# What you have to do
The task calls for each line of the records below in which the word "active" appears.

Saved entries
_ _ _ _
/-- A held segment of a strict context is released, stomped from its first word where it has failed (R257). -/
def State.releaseSegment (s : State) (k : Nat) (w : SegRec) (ok : Bool) : State :=
  let n := s.rd .SEIZ_KC_CFG_LINE k
  let u := s.rd .SEIZ_KC_CFG_UNIT k
  let words := w.words.map fun b => (b.1, b.2 || !ok)
  if !s.on .SEIZ_KC_CFG_STRICT k || words.isEmpty then s
  else if s.on .SEIZ_KC_CFG_KIND k then s.leafFeed n u words
  else s.passSegment (some k) n u w.q (w.inv % max 1 (s.rd .SEIZ_KC_ST_S k)) (some w.inv) words

/-- The segments that wait for a tag are given up: those held in strict mode are passed with signal-fail marks (R257, R260). -/
def State.flushHeld (s : State) (k : Nat) : State :=
  (s.kc k).waiting.foldl (fun t w => t.releaseSegment k w false) (s.setKc k { s.kc k with waiting := [] })

/-- A receive direction goes to Hunting with nothing pending. -/
def State.hunt (s : State) (k : Nat) : State := ((s.flushHeld k).wr .SEIZ_KC_ST_RX_STATE 1 k).refreshKc k

/-- A direction that has become Auth-failed holds nothing back. -/
def State.settleHeld (s : State) (k : Nat) : State := if s.rd .SEIZ_KC_ST_RX_STATE k = 3 then s.flushHeld k else s

/-- What a failed tag does to the client's data (R256, R257, R283): in cut-through the words in flight are stomped to the end of the open
segment, and the frame in progress, of a leaf's frames its own, ends with an error; a copy that Bend holds of the segment has its tag
failed. -/
def State.stompClient (s : State) (k inv : Nat) : State :=
  let u := s.rd .SEIZ_KC_CFG_UNIT k
  let n := s.rd .SEIZ_KC_CFG_LINE k
  let s := if s.on .SEIZ_KC_CFG_STRICT k then s else s.setKc k { s.kc k with stomp := true }
  if s.on .SEIZ_KC_CFG_KIND k then
    s.each ((s.boundSlots.filter fun x => s.on .SHET_TS_LEAF_EN x && s.rd .SHET_TS_LINE x == n && s.rd .SHET_TS_LEAF x == u).map
      fun x => s.rd .SHET_TS_CLIENT x).eraseDups fun c t => t.endLeaf c (leafKey n u)
  else
    match s.groupOf u with
    | none => s.endFrame u
    | some g =>
      let x := s.grp g
      let p := if s.localPath g 0 && s.member g 0 == n then 0 else 1
      let fail (c : UnitCopy) : UnitCopy := if c.path = p ∧ c.inv = some inv then { c with tagBad := true } else c
      s.setGrp g ({ x with store := x.store.map fail }.setPath p { x.path p with copies := (x.path p).copies.map fail })

/-- Consecutive failures counted (R256, R258): the latest is recorded; event 0x7001 at most once per second; AF_N of them put the
direction into Auth-failed, event 0x7002. -/
def State.kcFailure (s : State) (k inv : Nat) : State :=
  let n := min 15 (s.rd .SEIZ_KC_ST_CONSEC k + 1)
  let s := (s.wr .SEIZ_KC_ST_CONSEC n k).wr .SEIZ_KC_ST_LAST_FAIL inv k
  let x := s.kc k
  let s := if x.failSaid then s else (s.setKc k { x with failSaid := true }).kcEvent k .SEIZ_EVT_TAG_FAIL 0x7001
  let s := s.stompClient k inv
  if s.rd .SEIZ_KC_ST_RX_STATE k = 2 && s.rd .SEIZ_KC_CFG_AF_N k ≤ n then
    ((s.wr .SEIZ_KC_ST_RX_STATE 3 k).kcEvent k .SEIZ_EVT_AUTH_FAILED 0x7002).refreshKc k
  else s

/-- A segment whose tag does not come (R255): a missing tag, or unverified when it carries marks. -/
def State.missingTag (s : State) (k : Nat) (w : SegRec) : State :=
  if w.marked then (s.count .SEIZ_KC_CNT 1 k 5).releaseSegment k w true
  else ((s.count .SEIZ_KC_CNT 1 k 3).kcFailure k w.inv).releaseSegment k w false

/-- Whether a tag is the one of a segment. -/
def SegRec.tagOk (w : SegRec) (tag : List Byte) : Bool :=
  match w.key with
  | some key => Config.gcmTag key.key (segmentIv key.fixed w.inv) w.text == tag
  | none => false

/-- A tag judged against its segment (R255). -/
def State.judgeTag (s : State) (k : Nat) (w : SegRec) (tag : List Byte) : State :=
  if w.marked then (s.count .SEIZ_KC_CNT 1 k 5).releaseSegment k w true
  else if w.tagOk tag then
    let s := (s.count .SEIZ_KC_CNT 1 k 1).wr .SEIZ_KC_ST_CONSEC 0 k
    let s := if w.idx = s.rd .SEIZ_KC_ST_RX_IDX k then s.setKc k { s.kc k with verified := some w.inv } else s
    s.releaseSegment k w true
  else ((s.count .SEIZ_KC_CNT 1 k 2).kcFailure k w.inv).releaseSegment k w false

/-- The receive direction takes its staged key (R251): event 0x7005; an Auth-failed direction goes to Hunting, event 0x7003 (R258). -/
def State.switchRx (s : State) (k : Nat) : State :=
  let x := s.kc k
  let s := s.setKc k { x with rx := { active := x.rx.staged }, nextClose := 0, verified := none, huntStaged := false }
  let s := ((s.wr .SEIZ_KC_ST_RX_IDX (1 - s.rd .SEIZ_KC_ST_RX_IDX k) k).wr .SEIZ_KC_ST_RX_STAGED 0 k).kcEvent k
    .SEIZ_EVT_SWITCHED 0x7005
  if s.rd .SEIZ_KC_ST_RX_STATE k = 3 then
    (((s.wr .SEIZ_KC_ST_CONSEC 0 k).kcEvent k .SEIZ_EVT_AF_CLEAR 0x7003)).hunt k
  else s

/-- The next receive INV moves on by one: half the ceiling is reported once for a key; at the switch point or the limit a staged key takes
over, and at the limit without one the direction is Exhausted (R247, R251). -/
def State.advanceRx (s : State) (k : Nat) : State :=
  let next := (s.kc k).nextClose
  let s := if s.ceiling k / 2 ≤ next && !(s.kc k).rx.warned then
      (s.setKc k { s.kc k with rx := { (s.kc k).rx with warned := true } }).kcEvent k .SEIZ_EVT_WARN 0x7004
    else s
  if s.atSwitch k (s.kc k).rx next then
    if (s.kc k).rx.staged.isSome then s.switchRx k
    else if s.switchLimit k ≤ next then
      (((s.flushHeld k).wr .SEIZ_KC_ST_RX_STATE 4 k).kcEvent k .SEIZ_EVT_EXHAUSTED 0x7006).refreshKc k
    else s
  else s

/-- A closed segment whose INV is the next one, under the key in force, joins those that wait for their tag; an Auth-failed direction only
counts it (R251, R254, R255). -/
def State.placeSegment (s : State) (k : Nat) (w : SegRec) : State :=
  let x := s.kc k
  let st := s.rd .SEIZ_KC_ST_RX_STATE k
  let w := { w with inv := x.nextClose, idx := s.rd .SEIZ_KC_ST_RX_IDX k, key := x.rx.active }
  if st = 2 ∨ st = 3 then
    (s.setKc k { x with nextClose := x.nextClose + 1, waiting := if st = 2 then x.waiting ++ [w] else x.waiting }).advanceRx k
  else s

/-- A receive segment closes: in Hunting it waits for a tag to name it; Synced and Auth-failed directions count it, and the switch or the
limit is taken (R247, R251, R254). A stomp ends with the segment (R256). -/
def State.closeRx (s : State) (k j : Nat) (marked : Bool) (text : List Byte) (q : Nat) (words : List RxByte) : State :=
  let s := s.setKc k { s.kc k with stomp := false }
  let x := s.kc k
  let st := s.rd .SEIZ_KC_ST_RX_STATE k
  let idx := s.rd .SEIZ_KC_ST_RX_IDX k
  if st = 1 then
    let rest := x.waiting.filter fun w => w.inv != j
    s.setKc k { x with waiting := rest ++ [⟨j, idx, 0, marked, text, x.rx.active, q, []⟩] }
  else s.placeSegment k ⟨x.nextClose, idx, 0, marked, text, none, q, words⟩

/-- The words of a container as Seizing passes them on (Table 9.3): in clear without a context; decrypted where the direction is Synced,
with a stomp in force marked; otherwise stomped. -/
def State.openWord (s : State) (k : Option Nat) (off : Nat) (w : List RxByte) : List RxByte :=
  match k with
  | none => w
  | some k =>
    let x := s.kc k
    match s.rd .SEIZ_KC_ST_RX_STATE k, x.rx.active with
    | 2, some key =>
      (underStream key x.nextClose (16 * off) (plainBytes w)).zip (w.map fun b => b.2 || x.stomp)
    | _, _ => w.map fun b => (b.1, true)

/-- A segment of a container has come in whole (R245, R255, R257): it is counted for its context; a copy for Bend is ready unless it waits for
its tag; of a strict container that is not Synced the words go on stomped. -/
def State.segmentIn (s : State) (k : Option Nat) (n c q j : Nat) (text : List RxByte) (words : List RxByte) : State :=
  match k with
  | none => s.passSegment none n c q j none words
  | some k =>
    let strict := s.on .SEIZ_KC_CFG_STRICT k
    let synced := s.rd .SEIZ_KC_ST_RX_STATE k == 2
    let inv := (s.kc k).nextClose
    let s := if strict && synced then s
      else if strict || (s.groupOf c).isSome then s.passSegment (some k) n c q j (if synced then some inv else none) words
      else s
    (s.closeRx k j (text.any fun b => b.2) (plainBytes text) q (if strict then words else [])).showRxNext k

/-- A word of a container comes in (R213, R242, R243, R256): the overhead word goes to Sheet, or waits with unit (q, 0) of a protected
client; a payload word joins its segment, and in cut-through goes to Sheet at once. -/
def State.containerWord (s : State) (n : Nat) (x : ContRx) (w : List RxByte) : State × ContRx :=
  let c := x.client
  let g := s.groupOf c
  let path (g : Nat) : Nat := if s.localPath g 0 && s.member g 0 == n then 0 else 1
  if x.count = 0 then
    (match g with
      | none => s.takeCow c (plainBytes w)
      | some g => s.setGrp g ((s.grp g).setPath (path g) { (s.grp g).path (path g) with cow := plainBytes w }),
      { x with count := 1 })
  else
    let pw := x.count - 1
    let k := s.kcOf n false c
    let plain := s.openWord k (pw % 1024) w
    let strict := match k with
      | some k => s.on .SEIZ_KC_CFG_STRICT k
      | none => false
    let s := if g.isNone && !strict then s.takeWord c plain else s
    let text := x.text ++ w
    let words := x.words ++ plain
    if pw % 1024 = 1023 ∨ pw + 1 = payloadWords x.places.length then
      let q := match g with
        | some g => ((s.grp g).path (path g)).expect
        | none => 0
      (s.segmentIn k n c q (pw / 1024) text words, { x with count := x.count + 1, text := [], words := [] })
    else (s, { x with count := x.count + 1, text := text, words := words })

/-- A tag in Hunting (R254): it names the index hunted for, and the most recent close of segment INV mod S, within TAG_WAIT frames,
takes its INV, and the segments closed since follow it. One that names the staged index before the switch is a failure (R260). -/
def State.syncTag (s : State) (k idx inv : Nat) : State :=
  let x := s.kc k
  let j := inv % s.rd .SEIZ_KC_ST_S k
  let own := s.rd .SEIZ_KC_ST_RX_IDX k
  let hunted := if x.huntStaged then 1 - own else own
  if idx = hunted ∧ (x.waiting.any fun w => w.inv == j && decide (w.age ≤ s.rd .SEIZ_KC_CFG_TAG_WAIT k)) then
    let s := if x.huntStaged then s.switchRx k else s
    let s := (s.setKc k { s.kc k with waiting := [], nextClose := inv + 1, verified := none }).wr .SEIZ_KC_ST_RX_STATE 2 k
    let s := ((x.waiting.dropWhile fun w => w.inv != j).drop 1).foldl (fun t w => t.placeSegment k w) (s.advanceRx k)
    s.refreshKc k
  else if idx ≠ own ∧ x.rx.staged.isSome ∧ !x.huntStaged then (s.count .SEIZ_KC_CNT 1 k 2).kcFailure k inv
  else s

/-- A tag in Synced (R255). -/
def State.expectTag (s : State) (k idx inv : Nat) (tag : List Byte) : State :=
  let x := s.kc k
  let fits (w : SegRec) : Bool := w.inv == inv && w.idx == idx
  match x.waiting.find? fits with
  | some w =>
    let skipped := x.waiting.takeWhile fun v => !fits v
    let s := s.setKc k { x with waiting := (x.waiting.dropWhile fun v => !fits v).drop 1 }
    (skipped.foldl (fun t v => t.missingTag k v) s).judgeTag k w tag
  | none =>
    let own := idx == s.rd .SEIZ_KC_ST_RX_IDX k
    let replay := own && (match x.verified with
      | some v => decide (inv ≤ v)
      | none => false)
    let s := if own && decide (x.nextClose ≤ inv) then
        x.waiting.foldl (fun t v => t.missingTag k v) (s.setKc k { x with waiting := [] })
      else s
    (s.count .SEIZ_KC_CNT 1 k (if replay then 4 else 2)).kcFailure k inv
_ _ _ _
# Exercise output
  let s := s.setKc k { x with rx := { active := x.rx.staged }, nextClose := 0, verified := none, huntStaged := false }
  let w := { w with inv := x.nextClose, idx := s.rd .SEIZ_KC_ST_RX_IDX k, key := x.rx.active }
    s.setKc k { x with waiting := rest ++ [⟨j, idx, 0, marked, text, x.rx.active, q, []⟩] }
    match s.rd .SEIZ_KC_ST_RX_STATE k, x.rx.active with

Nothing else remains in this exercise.